Il Xerse ( in its 1660 French version Xerxès) is an opera by Francesco Cavalli (specifically, a dramma per musica) about Xerxes I. The libretto was written by Nicolò Minato, and was later set by both Giovanni Bononcini (1694, Xerse and George Frideric Handel (Serse, 1738). Minato's plot outline is loosely based on Book 7 of Herodotus's Histories. The opera, Cavalli's twenty-first, consisting of a prologue and three acts, was first performed at Venice on 12 January 1655, at the Teatro SS. Giovanni e Paolo. It was dedicated to the Ferrarese nobleman Marchese Cornelio Bentivoglio.

Background
The premiere at Venice was probably conducted by Cavalli from the keyboard. The opera was highly popular in Italy, not least due to Cavalli's setting of "Ombra mai fu" (later more famously set by Handel): nine different revivals were given across Italy while Cavalli lived.

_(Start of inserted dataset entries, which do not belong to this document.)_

-- ==== Sys2Proof/Proofs/Starts.lean ====
section
/-!
PROOF. START: what its steps do at a station that carries its piece on and at one that opens a piece (R14 to R17, R55,
R57, R64, R113, R114, R125).
-/
namespace Sys2Proof.Machine

/-! ### Step 1: the strand-out set (R64) -/

/-- A piece of station n with the strand-out set as splice entries, where it is a coil of a lay station. -/
def State.spliced (s : State) (n : Fin 9) (p : Piece) : Piece :=
  match layOf n, p.body with
  | some l, .coil c => { p with body := .coil (c.addSplices (s.lay l).strandOut) }
  | _, _ => p

theorem addSplices_length (c : Coil) (set : BitVec 4) : (c.addSplices set).length = c.length := by
  have one (c : Coil) (j : Nat) : (c.addSplice j).length = c.length := by
    unfold Coil.addSplice
    split <;> rfl
  unfold Coil.addSplices
  induction strandList set generalizing c with
  | nil => rfl
  | cons j strands ih => exact (ih _).trans (one c j)

theorem spliced_extent (s : State) (n : Fin 9) (p : Piece) : (s.spliced n p).extent = p.extent := by
  unfold State.spliced
  split
  · rename_i body
    simp only [Piece.extent, body, Coil.mm, addSplices_length]
  · rfl

theorem spliced_overrun (s : State) (n : Fin 9) (p : Piece) : (s.spliced n p).overrun = p.overrun := by
  unfold State.spliced
  split <;> rfl

theorem spliced_loom (s : State) (p : Piece) : s.spliced loom p = p := by
  unfold State.spliced
  rw [layOf_eq_none.mpr rfl]

theorem spliced_coil {p : Piece} {c : Coil} (s : State) (l : Fin 8) (h : p.body = .coil c) :
    s.spliced (ofLay l) p = { p with body := .coil (c.addSplices (s.lay l).strandOut) } := by
  unfold State.spliced
  rw [layOf_ofLay, h]

theorem recordSplices_lay (s : State) (n : Fin 9) (l : Fin 8) : (s.recordSplices n).lay l =
    if n = ofLay l then { s.lay l with strandOut := 0 } else s.lay l := by
  have entries (set : BitVec 4) (m : Fin 8) : (s.addSplices n set).lay m = s.lay m := by
    unfold State.addSplices
    split <;> rfl
  unfold State.recordSplices
  split
  · rename_i m hm
    rw [State.modLay_lay, entries, layOf_eq_some.mp hm]
    by_cases e : l = m
    · rw [if_pos e, if_pos (e ▸ rfl), e]
    · rw [if_neg e, if_neg fun h => e (ofLay_inj.mp h).symm]
  · rename_i hm
    rw [layOf_eq_none.mp hm, if_neg fun h => ofLay_ne_loom l h.symm]

/-- Step 1 of a START writes the open piece's record and the strand-out set alone. -/
theorem recordSplices_fields (s : State) (n : Fin 9) : (s.recordSplices n).inspector = s.inspector ∧
    (s.recordSplices n).arbiter = s.arbiter ∧ (s.recordSplices n).pack = s.pack ∧
    (s.recordSplices n).collector = s.collector ∧ (s.recordSplices n).notices = s.notices ∧
    (s.recordSplices n).table = { s.table with records := (s.recordSplices n).table.records } := by
  unfold State.recordSplices State.addSplices
  split
  · split <;> exact ⟨rfl, rfl, rfl, rfl, rfl, rfl⟩
  · exact ⟨rfl, rfl, rfl, rfl, rfl, rfl⟩

theorem recordSplices_record (s : State) (n : Fin 9) (j : Fin 64) : (s.recordSplices n).record j =
    if (s.station n).piece = some j then (s.record j).map (s.spliced n) else s.record j := by
  unfold State.recordSplices State.addSplices
  split
  · rename_i l hl
    cases hp : (s.station n).piece with
    | none => rfl
    | some i =>
      have coil : s.spliced n = fun p : Piece => match p.body with
          | .coil c => { p with body := .coil (c.addSplices (s.lay l).strandOut) }
          | .panel _ => p := by
        funext p
        unfold State.spliced
        rw [hl]
        cases p.body <;> rfl
      show (s.modCoil i fun c => c.addSplices (s.lay l).strandOut).record j = _
      rw [State.modCoil, State.modPiece_record, coil]
      by_cases e : j = i
      · subst e
        refine (if_pos rfl).trans (Eq.trans ?_ (if_pos rfl).symm)
        rfl
      · rw [if_neg e, if_neg fun h => e (Option.some.inj h).symm]
  · rename_i hl
    have same : s.spliced n = id := by
      funext p
      rw [layOf_eq_none.mp hl, spliced_loom]
      rfl
    rw [same, Option.map_id]
    exact (ite_self _).symm

/-! ### Steps 4 and 5: the tests and the state -/

theorem targetTest_spelled (s : State) (n : Fin 9) : s.targetTest n = { s with arbiter := { s.arbiter with
    waiting := if s.requestDue n then s.arbiter.waiting ++ [n] else s.arbiter.waiting } } := by
  unfold State.targetTest
  split <;> rfl

/-- The overrun test at a station that does not run (R57). -/
theorem overrunHold_rested {s : State} {n : Fin 9} (h : (s.station n).state ≠ .running) : s.overrunHold n =
    ((s.modReasons n fun r => { r with overrun := true }).flagOverrun n).notice (slotOfStation n) .overrunHold := by
  have rested : (((s.modReasons n fun r => { r with overrun := true }).flagOverrun n).station n).state ≠ .running := by
    rw [flagOverrun_station, State.modReasons_station, if_pos rfl]
    exact h
  unfold State.overrunHold State.holdRunning
  rw [if_neg rested]

/-- A station with an open piece in a record and an order, whose figures the two tests compare (R54, R55, R57). -/
theorem reached_of_open {s : State} {n : Fin 9} {i : Fin 64} {p : Piece} {o : Order} (piece : (s.station n).piece = some i)
    (record : s.record i = some p) (order : s.boundOrder n = some o) (figure : Order → Nat) :
    s.reached n figure = decide (figure o ≤ p.extent) := by
  have opened : s.openPiece? n = some p := by rw [State.openPiece?, piece]; exact record
  unfold State.reached
  rw [opened, order]

theorem cutStatus_waiting_iff {s : State} {n : Fin 9} (h : (s.station n).state ≠ .cutting) :
    s.cutStatus n = .waiting ↔ n ∈ s.arbiter.waiting := by
  unfold State.cutStatus
  rw [if_neg h]
  split <;> simp [*]

/-- The tracker of a station that enters RUNNING, field by field (R17, R29, R42). -/
theorem freshLay_spelled (s : State) (l : Fin 8) : s.freshLay l = { s.lay l with
    tracker := ⟨none, [], 0, 0, true, 0, 0, false⟩, demand := (s.layParams l).fStart
    stall := some ⟨s.clocks.mark, (s.layParams l).tMax⟩, lastPulse := none } := by
  unfold State.freshLay LayStation.setDemand
  split
  · rename_i zero
    rw [zero]
    rfl
  · rfl

theorem enter_given {x : Station} {mode : Mode} {st : StationState} (now : Word32) (operate : mode = .operate)
    (permitted : st.permitted = true) : x.enter mode now st =
      if x.state.permitted = true then { x with state := st }
      else { x with state := st, pulseHigh := true, pulseAt := now } := if_pos ⟨operate, permitted⟩

/-- Step 5 of a START at a station that does not run (R15, R17, R29). -/
theorem startState_fields {s : State} {n : Fin 9} (rested : (s.station n).state ≠ .running) :
    let holds := (s.station n).reasons.any
    let st : StationState := if holds then .holding else .running
    (∀ m, (s.startState n).station m =
      if m = n then (s.station m).enter s.port.mode s.clocks.part st else s.station m) ∧
    (∀ l, (s.startState n).lay l = if n = ofLay l ∧ holds = false then s.freshLay l else s.lay l) ∧
    (s.startState n).inspector = (if n = loom ∧ holds = false
      then { s.inspector with rowTimer := some (s.partTimer s.params.loom.rowTime) } else s.inspector) ∧
    (s.startState n).arbiter = s.arbiter ∧ (s.startState n).table = s.table ∧ (s.startState n).pack = s.pack ∧
    (s.startState n).collector = s.collector ∧ (s.startState n).notices = s.notices ∧
    Steady s (s.startState n) := by
  unfold State.startState
  cases holds : (s.station n).reasons.any
  case true =>
    refine ⟨fun m => leaveFor_station s n m .holding, fun l => ?_, ?_, leaveFor_arbiter s n _, leaveFor_table s n _,
      leaveFor_pack s n _, leaveFor_collector s n _, leaveFor_notices s n _, steady_leaveFor s n _⟩
    · exact (leaveFor_lay s n _ l).trans ((if_neg fun h => rested h.1).trans (if_neg fun h => by cases h.2).symm)
    · exact (leaveFor_inspector s n _).trans ((if_neg fun h => rested h.1).trans (if_neg fun h => by cases h.2).symm)
  case false =>
    have collector : (s.enterRunning n).collector = s.collector := by unfold State.enterRunning; split <;> rfl
    refine ⟨fun m => enterRunning_station s n m, fun l => ?_, ?_, enterRunning_arbiter s n, enterRunning_table s n,
      enterRunning_pack s n, collector, enterRunning_notices s n, steady_enterRunning s n⟩
    · exact (enterRunning_lay s n l).trans (by simp)
    · exact (enterRunning_inspector s n).trans (by simp)

/-! ### A START that carries its piece on -/

/-- What the steps before the last have made of a part whose station n carries its open piece p, in record i, on. -/
structure Carried (s : State) (n : Fin 9) (i : Fin 64) (p : Piece) (joins overrun : Bool) (t : State) : Prop where
  own : t.station n = { s.station n with reasons := ⟨false, false, overrun || (s.station n).reasons.overrun⟩ }
  others : ∀ m, m ≠ n → t.station m = s.station m
  arbiter : t.arbiter = { s.arbiter with waiting := if joins then s.arbiter.waiting ++ [n] else s.arbiter.waiting }
  lay : ∀ l, t.lay l = if n = ofLay l then { s.lay l with strandOut := 0 } else s.lay l
  inspector : t.inspector = s.inspector
  record : t.record i = some { s.spliced n p with overrun := p.overrun || overrun }
  otherRecords : ∀ j, j ≠ i → t.record j = s.record j
  table : t.table = { s.table with records := t.table.records }
  notices : t.notices = if overrun then (s.notice (slotOfStation n) .overrunHold).notices else s.notices
  pack : t.pack = s.pack
  collector : t.collector = s.collector
  steady : Steady s t

section
variable {s t : State} {n : Fin 9} {i : Fin 64} {p : Piece} {o : Order} {joins overrun : Bool}

/-- Steps 1 and 2. -/
theorem carried_splices (piece : (s.station n).piece = some i) (record : s.record i = some p) :
    Carried s n i p false false ((s.recordSplices n).modReasons n fun r => { r with halted := false, fault := false }) := by
  obtain ⟨inspector, arbiter, pack, collector, notices, table⟩ := recordSplices_fields s n
  exact
    { own := by rw [State.modReasons_station, if_pos rfl, recordSplices_station]; rfl
      others := fun m other => by rw [State.modReasons_station, if_neg other, recordSplices_station]
      arbiter := arbiter
      lay := fun l => recordSplices_lay s n l
      inspector := inspector
      record := by
        show (s.recordSplices n).record i = _
        rw [recordSplices_record, if_pos piece, record, Option.map_some, Bool.or_false, ← spliced_overrun s n p]
      otherRecords := fun j other => by
        show (s.recordSplices n).record j = _
        rw [recordSplices_record, piece, if_neg fun e => other (Option.some.inj e).symm]
      table := table
      notices := notices
      pack := pack
      collector := collector
      steady := (steady_recordSplices s n).trans (steady_modReasons _ n _) }

theorem Carried.reached (h : Carried s n i p joins overrun t) (piece : (s.station n).piece = some i)
    (order : s.boundOrder n = some o) (figure : Order → Nat) : t.reached n figure = decide (figure o ≤ p.extent) := by
  have bound : t.boundOrder n = some o := by
    rw [← order, State.boundOrder, State.boundOrder, h.own]
    have slots : t.orderAt = s.orderAt := funext fun k => congrArg (·[k.1]) h.steady.orders
    rw [slots]
  have extent : ({ s.spliced n p with overrun := p.overrun || overrun } : Piece).extent = p.extent := spliced_extent s n p
  rw [reached_of_open (by rw [h.own]; exact piece) h.record bound, extent]

/-- The target test (R55). -/
theorem Carried.targetTest (h : Carried s n i p false overrun t) :
    Carried s n i p (t.requestDue n) overrun (t.targetTest n) := by
  rw [targetTest_spelled]
  exact { h with
    arbiter := by rw [h.arbiter]; rfl
    steady := h.steady.trans ⟨rfl, rfl, rfl, rfl, rfl, rfl⟩ }

/-- The overrun test, where it takes effect (R57). -/
theorem Carried.overrunHold (h : Carried s n i p joins false t) (piece : (s.station n).piece = some i)
    (rested : (s.station n).state ≠ .running) : Carried s n i p joins true (t.overrunHold n) := by
  have stays : (t.station n).state ≠ .running := by rw [h.own]; exact rested
  have flagged : t.overrunHold n = ((t.modReasons n fun r => { r with overrun := true }).modPiece i fun p =>
      { p with overrun := true }).notice (slotOfStation n) .overrunHold := by
    have still : ((t.modReasons n fun r => { r with overrun := true }).station n).piece = some i := by
      rw [State.modReasons_station, if_pos rfl, h.own]
      exact piece
    rw [overrunHold_rested stays, State.flagOverrun, still]
  have notices : t.notices = s.notices := h.notices
  rw [flagged]
  exact
    { own := by
        show (t.modReasons n fun r => { r with overrun := true }).station n = _
        rw [State.modReasons_station, if_pos rfl, h.own]
        rfl
      others := fun m other => by
        show (t.modReasons n fun r => { r with overrun := true }).station m = _
        rw [State.modReasons_station, if_neg other, h.others m other]
      arbiter := h.arbiter
      lay := h.lay
      inspector := h.inspector
      record := by
        show ((t.modReasons n fun r => { r with overrun := true }).modPiece i fun p =>
          { p with overrun := true }).record i = _
        rw [State.modPiece_record, if_pos rfl]
        show (t.record i).map _ = _
        rw [h.record, Bool.or_true]
        rfl
      otherRecords := fun j other => by
        show ((t.modReasons n fun r => { r with overrun := true }).modPiece i fun p =>
          { p with overrun := true }).record j = _
        rw [State.modPiece_record, if_neg other]
        exact h.otherRecords j other
      table := by
        show ({ t.table with records := _ } : PieceTable) = _
        rw [h.table]
        rfl
      notices := by
        show (t.notice (slotOfStation n) .overrunHold).notices = _
        rw [State.notice, notices]
        rfl
      pack := h.pack
      collector := h.collector
      steady := h.steady.trans ⟨rfl, rfl, rfl, rfl, rfl, rfl⟩ }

In 1660 Cavalli was persuaded to travel to France to produce a new opera for the wedding of Louis XIV in Paris. He soon became entangled in court intrigue which ensured that the projected opera, Ercole amante, was not ready in time and had to be replaced by a revival of Xerse at the last minute. Xerse was given with ballets by Cavalli's rival Jean-Baptiste Lully, who had become the official court composer in France. The whole spectacle lasted eight or nine hours and the French audience had little appreciation for an opera in a foreign language, preferring Lully's dance music.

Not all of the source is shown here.